Each vector is an array of n floats that represent a location of a thing in an n-dimensional space. The idea of learning an embedding is that you have some learning process that will put items that are similar into similar parts of that vector space.

The vectors don’t necessarily need to represent words and the model that produces them doesn’t necessarily to be a language model.

For example, embeddings are widely used to generate recommendations. Say you have a dataset of users clicking on products on a website. You could assume that products that get clicked in the same session are probably similar and use that dataset to learn an embedding for products. This would give you vector representing each product. When you want to generate recommendations for a product, you take the vector for that product and then search through the set of all product vectors to find those that are closest to it in the vector space.
aidanf
·3 tahun yang lalu·discuss
I’ve worked on e-commerce recs. Typically you would represent each product with a vector. Then finding similar products becomes a nearest-neighbour search over these vectors. Depending on your use-case it’s feasible now to do this search in the db using pgvector, or using something like solr/elastic which both support vector search in recent releases. You could also use something like faiss or one of the many nearest-neighbour libraries or dedicated vector search engines. (Since you are working with Elixir, you might find ExFaiss interesting [1][2][3]).

But I would say that for recommendations, searching the vectors is the easy part. The main work in getting good recommendations is generating a good set of product vectors in the first place. The quality of the recommendations is directly related how you generate the vectors. You could use one of the many open-source language models to generate vectors, but typically that approach isn’t very good for product recommendations. It will just give you items that are textually similar, and this usually doesn’t give good product recommendations.

To get good product recommendations you’d probably want to build a custom embedding that captures some notion of product similarity during training using some signals you get from user behaviour. E.g. things like products clicked in the same session, or added to cart at the same time, gives a signal on product similarity that you can use to train a product embedding for recommendations.

This is a bit more involved, but the main work is in generating the training data.
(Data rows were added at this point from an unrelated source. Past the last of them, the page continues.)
-- ==== Sys2Proof/Machine/Yxt.lean ====
section
/-! DEFINITION. Frames that leave the Ethernet port (R467, R468), output held by a lockstep pair (R465), and the digest of a
window (R465). -/

namespace Sys2Proof.Machine

/-! ### Digests (R465) -/

/-- One bit of the CRC-64/ECMA-182 register. -/
def crcBit (c : DWord) : DWord := if c.msb then (c <<< 1) ^^^ 0x42F0E1EBA9EA3693 else c <<< 1

/-- A byte folded into the register, most significant bit first. -/
def crcByte (c : DWord) (b : Byte) : DWord :=
  crcBit (crcBit (crcBit (crcBit (crcBit (crcBit (crcBit (crcBit (c ^^^ (b.setWidth 64 <<< 56)))))))))

/-- The digest of a byte string from a register value on. -/
def crc64 (c : DWord) (l : List Byte) : DWord := l.foldl crcByte c

/-- The digest of a window: its events in ascending cycle, station and output port, from a register of 0 on. -/
def foldWindow (p : Partition) (w : Nat) : DWord :=
  let keyLe (a b : Nat × Nat × List Byte) : Bool := decide (a.1 < b.1) || (decide (a.1 = b.1) && decide (a.2.1 ≤ b.2.1))
  (sortLe keyLe (p.folds.filter fun e => e.1 / 1024 == w)).foldl (fun c e => crc64 c e.2.2) 0

/-! ### Frames sent (R467, R468) -/

/-- A frame before it is numbered: the header with SEQ, ACK and SACK zero, and the payload. -/
def protoFrame (x : Session) (type flags pn : Nat) (payload : Frame) : Frame :=
  [1, BitVec.ofNat 8 type, BitVec.ofNat 8 flags, BitVec.ofNat 8 x.agent] ++ natLe 4 x.id.toNat ++ natLe 4 0 ++
    natLe 4 0 ++ natLe 8 0 ++ natLe 2 payload.length ++ [BitVec.ofNat 8 pn] ++ natLe 5 0 ++ payload

/-- The SACK field: bit j set when frame ACK + 1 + j waits in the window (R467). -/
def sackOf (x : Session) : Nat :=
  (List.range 64).foldl (fun m j => if x.rxWin.any fun f => f.1 == x.rxNext + BitVec.ofNat 32 (j + 1) then m + 2 ^ j else m) 0

/-- A frame leaves the port: SEQ, ACK, SACK and the tag are put in. Nothing leaves while the link is down (R541). -/
def transmit (s : State) (x : Session) (seq : Word) (f : Frame) : State :=
  let b := f.take 8 ++ natLe 4 seq.toNat ++ natLe 4 x.rxNext.toNat ++ natLe 8 (sackOf x) ++ f.drop 24
  if s.linkUp then { s with out := (s.time, b ++ Config.shake256 (x.key ++ b) 16) :: s.out } else s

def modSession (s : State) (id : Word) (f : Session → Session) : State :=
  { s with sessions := s.sessions.map fun x => if x.id = id then f x else x }

/-- A frame takes the next sequence number of its session; it leaves at once while fewer than 64 frames are unacknowledged and
is resent 20 µs after each sending (R468). -/
def queueFrame (s : State) (f : Frame) : State :=
  match s.sessions.find? fun x => x.id.toNat == field f 4 4 && x.up with
  | none => s
  | some x =>
    let seq := x.txNext
    let s := modSession s x.id fun y => { y with txNext := seq + 1, unacked := y.unacked ++ [(seq, s.time, f)] }
    if x.unacked.length < 64 then
      later (transmit s x seq f) 72000 (.frameResend x.id.toNat seq.toNat)
    else s

/-- Output of a partition: a lockstep primary holds it until the window's digests agree, a secondary sends nothing (R465). -/
def sendPart (s : State) (x : Session) (type flags pn : Nat) (payload : Frame) : State :=
  let p := part s pn
  let f := protoFrame x type flags pn payload
  if pn < 16 && p.inStep then
    if p.primary then modPart s pn fun p => { p with heldOut := p.heldOut ++ [(lockCycle s p / 1024, f)] } else s
  else queueFrame s f

/-- A message in parts of 8,192 bytes at most, the last one marked LAST (R467). -/
def sendFrame (s : State) (x : Session) (type pn : Nat) (payload : Frame) : State :=
  let n := (payload.length - 1) / 8192
  (List.range (n + 1)).foldl (fun s i => sendPart s x type (if i = n then 1 else 0) pn ((payload.drop (8192 * i)).take 8192)) s

/-- A frame to an open session of an agent. -/
def sendAgent (s : State) (agent type pn : Nat) (payload : Frame) : State :=
  match s.sessions.find? fun x => x.agent == agent && x.up with
  | some x => sendFrame s x type pn payload
  | none => s

/-- The payload of an ERROR frame (R471): tag, cause, partition, thread id. -/
def errorPayload (tag : Word) (cause pn : Nat) (tid : Word) : Frame :=
  natLe 4 tag.toNat ++ [BitVec.ofNat 8 cause, BitVec.ofNat 8 pn, 0, 0] ++ natLe 4 tid.toNat

/-- A report leaves as an ERROR frame to the admin session and to every agent the windows name (R486). -/
def reportFrames (s : State) (pn : Nat) (data : Frame) : State :=
  (s.sessions.filter fun x => x.up && (x.admin || namesAgent (part s pn) x.agent)).foldl
    (fun s x => sendFrame s x 10 pn data) s

/-- The class of an access to a peer: 4,600 cycles by a direct port, and each further hop adds 1,400 cycles both ways (R22, R472). -/
def peerClass (s : State) (dev : Nat) : Nat := 4600 + 2800 * bits (vget s.domain dev).toNat 7 6

/-- The time in which a holder answers a recall: RECALLMAX of a host (64 on), the class of a peer (R352, R469). -/
def recallClass (s : State) (agent : Nat) : Nat :=
  if 64 ≤ agent then ((s.sessions.find? fun x => x.agent == agent - 64 && x.up).map (·.recallMax)).getD 0 else peerClass s agent

/-- A recall of a sector from a holder, for a request: a RECALL frame to a host, a coupler request to a peer; a holder that has not
answered in four times its class is suspected (R351, R352, R470). -/
def sendRecall (s : State) (agent pn req sector to_ : Nat) : State :=
  let s := if 64 ≤ agent then sendAgent s (agent - 64) 7 pn (natLe 8 (sector * 64) ++ [BitVec.ofNat 8 to_]) else s
  later s (4 * recallClass s agent) (.transactionLate agent req)

/-! ### Messages received (R467, R470) -/

/-- An offset of the configuration window (R450, R451). -/
def windowOffset (a : Nat) : Option Nat := if 0x3F0000000000 ≤ a ∧ a < 0x3F0000010000 then some (a - 0x3F0000000000) else none

/-- The row of the opcode table that acts on a message: by its type, and the operation or address in its payload. -/
def frameEvent (f : Frame) : Option Event :=
  match field f 1 1 with
  | 0 => some (.acknowledgement f)
  | 1 => match windowOffset (field f 32 8) with
    | some o => some (if 0x4000 ≤ o ∧ o < 0x4200 then .domainTableWrite f else .registerWrite f)
    | none => some (.write f)
  | 2 => some (.read f)
  | 3 => some (.readresp f)
  | 4 => some (.launchFrame f)
  | 5 => some (.msg f)
  | 6 => some (.acq f)
  | 8 => some (.release f)
  | 11 => some (.attest f)
  | 12 => match field f 32 1 with
    | 1 => some (.leaseOpen f)
    | 2 => some (.leaseRenew f)
    | 3 => some (.leaseClose f)
    | _ => none
  | _ => none

/-- The messages of a session that wait, and inputs of a lockstep pair in the same session, are tried again. -/
def wakeSession (s : State) (id : Word) : State :=
  let l := ((s.sessions.filter fun x => x.id == id).flatMap fun x => x.waitq.map (·.2)) ++
    s.parts.flatMap fun p => p.2.ready.filter fun f => field f 4 4 == id.toNat
  l.foldl (fun s f => match frameEvent f with | some e => later s 0 e | none => s) s

/-- An input of a lockstep partition is stamped by the primary, and acts LSDELAY later; the secondary has its inputs from the primary alone
(R464; log 139). -/
def stampInput (s : State) (pn : Nat) (f : Frame) : State :=
  let p := part s pn
  let n := pfield p 56 4
  if p.inStep && p.primary then
    later (modPart s pn fun p => { p with inputs := p.inputs ++ [(lockCycle s p + n, f)] }) n (.lockstepInputInject pn)
  else s

/-- An event that is no frame as an input of a lockstep pair: TYPE 12 for a lease, 13 and 14 for a request and a recall of a peer, with its
agent and payload, of no session. -/
def inputNote (pn type agent : Nat) (b : Frame) : Frame :=
  [1, BitVec.ofNat 8 type, 1, BitVec.ofNat 8 agent] ++ natLe 4 0xFFFFFFFF ++ natLe 16 0 ++ natLe 2 0xFFFF ++ [BitVec.ofNat 8 pn] ++ natLe 5 0 ++ b

/-- An event that is no frame, as an input of an in-step partition: taken when its delivery cycle has come, else stamped. -/
def throughPair (s : State) (pn : Nat) (f : Frame) (act : State → State) : State :=
  if (part s pn).ready.contains f then act (modPart s pn fun p => { p with ready := p.ready.erase f }) else stampInput s pn f
end Sys2Proof.Machine
end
Once you have that you can use open source tools such as fasttext [4] to learn the embedding and output the product vectors. (Or if you want to void training your own embedding, I’d guess that there are services that will take your interaction data and generate product vectors from them, but I’m not familiar with any).

[1] https://github.com/elixir-nx/ex_faiss

[2] https://dockyard.com/blog/2023/01/04/search-and-clustering-w...

[3] https://dockyard.com/blog/2023/01/11/semantic-search-with-ph...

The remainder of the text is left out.